/-- Two engines in `ACTIVE` that agree on what the spec defines and differ above `NBUF`, in `OUT` and in the free
values. -/
theorem witness_NothingUnspecifiedIsRead :
    let s := { holding (seqBytes 3) with buf := cellsFrom 0 (seqBytes 9) }
    let s' := { holding (seqBytes 3) with out := cellsFrom 0 (seqBytes 32), draws := 5 }
    s.SameDefined s' ∧ s ≠ s' := by
  refine ⟨⟨rfl, rfl, rfl, fun _ => rfl, fun _ => rfl, fun _ => rfl, fun _ => ?_, nofun⟩, by decide⟩
  show ∀ a, a < 3 → _
  decide +kernel

theorem witness_DigestPersists :
    ¬ (Instr.wbyte 0x61 = .finalize ∧ fresh.phase = .active ∧ fresh.err = false) ∧
    ¬ (Instr.finalize = .finalize ∧ finished.phase = .active ∧ finished.err = false) ∧
    ¬ (Instr.finalize = .finalize ∧ { halted with phase := .active }.phase = .active ∧ halted.err = false) := by
  decide

theorem witness_StatusLayout : State.reset.Inv ∧ State.reset.err = false :=
  ⟨⟨rfl, rfl, by decide, nofun, nofun, nofun⟩, rfl⟩

/-- The bounds of the index hypotheses: the last word, byte, bit and rotation. -/
theorem witness_Bounds :
    15 < 16 ∧ 63 < 64 ∧ (16 ≤ 16 ∧ 16 < 64) ∧ 31 < 32 ∧ (0 < 1 ∧ 31 < 32) ∧ (55 < 56 ∨ 64 ≤ 55) ∧
    (64 < 56 ∨ 64 ≤ 64) ∧ 7 < 8 := by decide

end Sys2Proof.Tests
end

section
/-!
PROOF. O6: the step on the token that the command port presents next (spec/00_scope.md R11, spec/30_encoding.md R56).
-/

namespace Sys2Proof.Machine

/-- A step accepts the next token and runs the instruction it decodes to (R56). -/
theorem step_eq_exec_decode {s : State} {c : Token} {rest : List Token} (h : s.port = c :: rest) :
    step s = exec (decode c) { s with port := rest } := by
  simp only [step, h]

theorem tokenOfBits_eq_ok {nbits w : Nat} {c : Token} (h : w % 2 ^ nbits = c.toNat) :
    tokenOfBits nbits w = .ok c := by
  have hc : c.toNat < 1024 := c.isLt
  simp only [tokenOfBits, h, if_pos hc, BitVec.ofNat_toNat, BitVec.setWidth_eq]

theorem withFetchWord_eq {nbits w : Nat} {c : Token} (h : w % 2 ^ nbits = c.toNat) (s : State) :
    s.withFetchWord nbits w = { s with port := c :: s.port } := by
  simp only [State.withFetchWord, tokenOfBits_eq_ok h]

/-- Settles O6: each clause is the lemma on what the port presents; the token that `withFetchWord` places stands first on
the port, and accepting it leaves the port as it was. -/
theorem stepRunsTheDecodedToken : Obligations.StepRunsTheDecodedToken := by
  refine ⟨fun s c rest h => step_eq_exec_decode h, fun s h => step_nil h, fun s nbits w c h => ?_⟩
  rw [withFetchWord_eq h]
  exact step_eq_exec_decode rfl

end Sys2Proof.Machine
end

section
/-!
PROOF. O37: the arithmetic primitives as functions of the numbers (spec/00_scope.md R8).
-/

namespace Sys2Proof.Machine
################
» **Required action**:
A line qualifies when it holds the word "cellsFrom"; report all qualifying lines from the records above.

» **Your solution**:
    let s := { holding (seqBytes 3) with buf := cellsFrom 0 (seqBytes 9) }
    let s' := { holding (seqBytes 3) with out := cellsFrom 0 (seqBytes 32), draws := 5 }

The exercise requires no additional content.